My interest was piqued recently when reading a wellness-oriented newsletter with an article about fitting healthy eating into a busy life. Being a busy person myself, I’m always interested to know if others have some pearls of wisdom to share on this front.

 

At first, I was encouraged by the comment that instead of finding time, we need to make time to eat well. I’ve found that to be true as well. When I read on, though, some of the suggestions made me cringe:

  • To make sure you don’t skip breakfast, have breakfast meetings

  • Snacking is a good way to take a break and relieve stress

  • To save time, consider eating while commuting

  • Have food prepared so you can eat at your desk

 

What surprised me in reading this is how strongly I reacted against it. After all, on the surface of it, in our multi-tasking culture, it makes perfect sense to maximize use of time. From a mindful perspective, though, it simply doesn’t work.

 

Consider eating while commuting.
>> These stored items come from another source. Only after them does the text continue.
/-! ### setWell -/

@[simp] theorem State.setWell_pending (w : Nat) (x : Well) : (s.setWell w x).pending = s.pending := rfl
@[simp] theorem State.setWell_fresh (w : Nat) (x : Well) : (s.setWell w x).fresh = s.fresh := rfl
@[simp] theorem State.setWell_regs (w : Nat) (x : Well) : (s.setWell w x).regs = s.regs := rfl
@[simp] theorem State.setWell_cistern (w : Nat) (x : Well) : (s.setWell w x).cistern = s.cistern := rfl
@[simp] theorem State.setWell_reservoir (w : Nat) (x : Well) : (s.setWell w x).reservoir = s.reservoir := rfl
@[simp] theorem State.setWell_aquifer (w : Nat) (x : Well) : (s.setWell w x).aquifer = s.aquifer := rfl
@[simp] theorem State.setWell_hostMem (w : Nat) (x : Well) : (s.setWell w x).hostMem = s.hostMem := rfl
@[simp] theorem State.setWell_poison (w : Nat) (x : Well) : (s.setWell w x).poison = s.poison := rfl
@[simp] theorem State.setWell_bobs (w : Nat) (x : Well) : (s.setWell w x).bobs = s.bobs := rfl
@[simp] theorem State.setWell_faultRecs (w : Nat) (x : Well) : (s.setWell w x).faultRecs = s.faultRecs := rfl
@[simp] theorem State.setWell_deques (w : Nat) (x : Well) : (s.setWell w x).deques = s.deques := rfl
@[simp] theorem State.setWell_events (w : Nat) (x : Well) : (s.setWell w x).events = s.events := rfl
@[simp] theorem State.setWell_walkRecs (w : Nat) (x : Well) : (s.setWell w x).walkRecs = s.walkRecs := rfl
@[simp] theorem State.setWell_imem (w : Nat) (x : Well) : (s.setWell w x).imem = s.imem := rfl
@[simp] theorem State.setWell_splits (w : Nat) (x : Well) : (s.setWell w x).splits = s.splits := rfl
@[simp] theorem State.setWell_savedWells (w : Nat) (x : Well) : (s.setWell w x).savedWells = s.savedWells := rfl
@[simp] theorem State.setWell_savedDeques (w : Nat) (x : Well) : (s.setWell w x).savedDeques = s.savedDeques := rfl
@[simp] theorem State.setWell_jobs (w : Nat) (x : Well) : (s.setWell w x).jobs = s.jobs := rfl
@[simp] theorem State.setWell_reqs (w : Nat) (x : Well) : (s.setWell w x).reqs = s.reqs := rfl
@[simp] theorem State.setWell_units (w : Nat) (x : Well) : (s.setWell w x).units = s.units := rfl
@[simp] theorem State.setWell_pumps (w : Nat) (x : Well) : (s.setWell w x).pumps = s.pumps := rfl
@[simp] theorem State.setWell_susp (w : Nat) (x : Well) : (s.setWell w x).susp = s.susp := rfl
@[simp] theorem State.setWell_caches (w : Nat) (x : Well) : (s.setWell w x).caches = s.caches := rfl
@[simp] theorem State.setWell_engine (w : Nat) (x : Well) : (s.setWell w x).engine = s.engine := rfl
@[simp] theorem State.setWell_whPumps (w : Nat) (x : Well) : (s.setWell w x).whPumps = s.whPumps := rfl
@[simp] theorem State.setWell_ops (w : Nat) (x : Well) : (s.setWell w x).ops = s.ops := rfl
@[simp] theorem State.setWell_nextId (w : Nat) (x : Well) : (s.setWell w x).nextId = s.nextId := rfl
@[simp] theorem State.setWell_hroot (w : Nat) (x : Well) : (s.setWell w x).hroot = s.hroot := rfl
@[simp] theorem State.setWell_fcLast (w : Nat) (x : Well) : (s.setWell w x).fcLast = s.fcLast := rfl
@[simp] theorem State.setWell_hostDown (w : Nat) (x : Well) : (s.setWell w x).hostDown = s.hostDown := rfl
@[simp] theorem State.setWell_rvSelfRefresh (w : Nat) (x : Well) : (s.setWell w x).rvSelfRefresh = s.rvSelfRefresh := rfl
@[simp] theorem State.setWell_tlb (w : Nat) (x : Well) : (s.setWell w x).tlb = s.tlb := rfl
@[simp] theorem State.setWell_walkPtrs (w : Nat) (x : Well) : (s.setWell w x).walkPtrs = s.walkPtrs := rfl
@[simp] theorem State.setWell_missQs (w : Nat) (x : Well) : (s.setWell w x).missQs = s.missQs := rfl
@[simp] theorem State.setWell_walkers (w : Nat) (x : Well) : (s.setWell w x).walkers = s.walkers := rfl
@[simp] theorem State.setWell_lines (w : Nat) (x : Well) : (s.setWell w x).lines = s.lines := rfl
@[simp] theorem State.setWell_dir (w : Nat) (x : Well) : (s.setWell w x).dir = s.dir := rfl
@[simp] theorem State.setWell_evacs (w : Nat) (x : Well) : (s.setWell w x).evacs = s.evacs := rfl
@[simp] theorem State.setWell_buckets (w : Nat) (x : Well) : (s.setWell w x).buckets = s.buckets := rfl
@[simp] theorem State.setWell_bursts (w : Nat) (x : Well) : (s.setWell w x).bursts = s.bursts := rfl
@[simp] theorem State.setWell_caps (w : Nat) (x : Well) : (s.setWell w x).caps = s.caps := rfl
@[simp] theorem State.setWell_rvWaits (w : Nat) (x : Well) : (s.setWell w x).rvWaits = s.rvWaits := rfl
@[simp] theorem State.setWell_rvTurn (w : Nat) (x : Well) : (s.setWell w x).rvTurn = s.rvTurn := rfl
@[simp] theorem State.setWell_rvSlots (w : Nat) (x : Well) : (s.setWell w x).rvSlots = s.rvSlots := rfl
@[simp] theorem State.setWell_rvTicks (w : Nat) (x : Well) : (s.setWell w x).rvTicks = s.rvTicks := rfl
@[simp] theorem State.setWell_repeats (w : Nat) (x : Well) : (s.setWell w x).repeats = s.repeats := rfl
@[simp] theorem State.setWell_mr4At (w : Nat) (x : Well) : (s.setWell w x).mr4At = s.mr4At := rfl
@[simp] theorem State.setWell_aqQs (w : Nat) (x : Well) : (s.setWell w x).aqQs = s.aqQs := rfl
@[simp] theorem State.setWell_aqTurn (w : Nat) (x : Well) : (s.setWell w x).aqTurn = s.aqTurn := rfl
@[simp] theorem State.setWell_boot (w : Nat) (x : Well) : (s.setWell w x).boot = s.boot := rfl
@[simp] theorem State.setWell_links (w : Nat) (x : Well) : (s.setWell w x).links = s.links := rfl
@[simp] theorem State.setWell_colls (w : Nat) (x : Well) : (s.setWell w x).colls = s.colls := rfl
@[simp] theorem State.setWell_decided (w : Nat) (x : Well) : (s.setWell w x).decided = s.decided := rfl
@[simp] theorem State.setWell_saved (w : Nat) (x : Well) : (s.setWell w x).saved = s.saved := rfl
@[simp] theorem State.setWell_sessions (w : Nat) (x : Well) : (s.setWell w x).sessions = s.sessions := rfl
@[simp] theorem State.setWell_windows (w : Nat) (x : Well) : (s.setWell w x).windows = s.windows := rfl
@[simp] theorem State.setWell_fabric (w : Nat) (x : Well) : (s.setWell w x).fabric = s.fabric := rfl
@[simp] theorem State.setWell_bifurc (w : Nat) (x : Well) : (s.setWell w x).bifurc = s.bifurc := rfl
@[simp] theorem State.setWell_halfDown (w : Nat) (x : Well) : (s.setWell w x).halfDown = s.halfDown := rfl
@[simp] theorem State.setWell_recovery (w : Nat) (x : Well) : (s.setWell w x).recovery = s.recovery := rfl
@[simp] theorem State.setWell_hqs (w : Nat) (x : Well) : (s.setWell w x).hqs = s.hqs := rfl
@[simp] theorem State.setWell_jn (w : Nat) (x : Well) : (s.setWell w x).jn = s.jn := rfl
@[simp] theorem State.setWell_pair (w : Nat) (x : Well) : (s.setWell w x).pair = s.pair := rfl
@[simp] theorem State.setWell_pw (w : Nat) (x : Well) : (s.setWell w x).pw = s.pw := rfl
@[simp] theorem State.setWell_msixTab (w : Nat) (x : Well) : (s.setWell w x).msixTab = s.msixTab := rfl
@[simp] theorem State.setWell_bar2Data (w : Nat) (x : Well) : (s.setWell w x).bar2Data = s.bar2Data := rfl
@[simp] theorem State.setWell_msix (w : Nat) (x : Well) : (s.setWell w x).msix = s.msix := rfl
If you take public transit, this could be an option, although it might not be very enjoyable. But if you drive, this invites trouble. Simply from a logistical perspective, trying to juggle food with driving means you’re not going to be driving as well, and certainly any bites you can take won’t be mindful. Personally, I would be horrified and mortified if I got into an accident because I was distracted by eating.

 

I also internally rebelled at the comment about snacking as a way to relieve stress. Stress eating is something many people struggle with, and advocating it in any way only exacerbates the situation. To me, it makes much more sense to take a stress break – go for a walk, listen to a good song, do some stretching – and then check in to see if you’re hungry.

 

And while eating in meetings may sometimes be unavoidable, deliberately scheduling them that way doesn’t make sense to me. If you’re truly hungry in a meeting, it’s hard to focus on what you’re discussing (at least, it is for me), and shuffling papers, laptops, phones, and food is not very relaxing or mindful.

 

I did agree with some of the other suggestions – plan ahead when possible, have snacks on hand, be creative and flexible, and don’t over-complicate meals.

 

But mostly, my best advice is to prioritize time to eat when you’re not multi-tasking, as much as possible. You may even find you like it so much you want to do more of it, but either way, for those meals where you’re not trying to cram it in with something else, you will have a more relaxed experience and be able to appreciate what you’re eating. In my mind, that’s as much a part of healthy eating as the nutritional content of your food.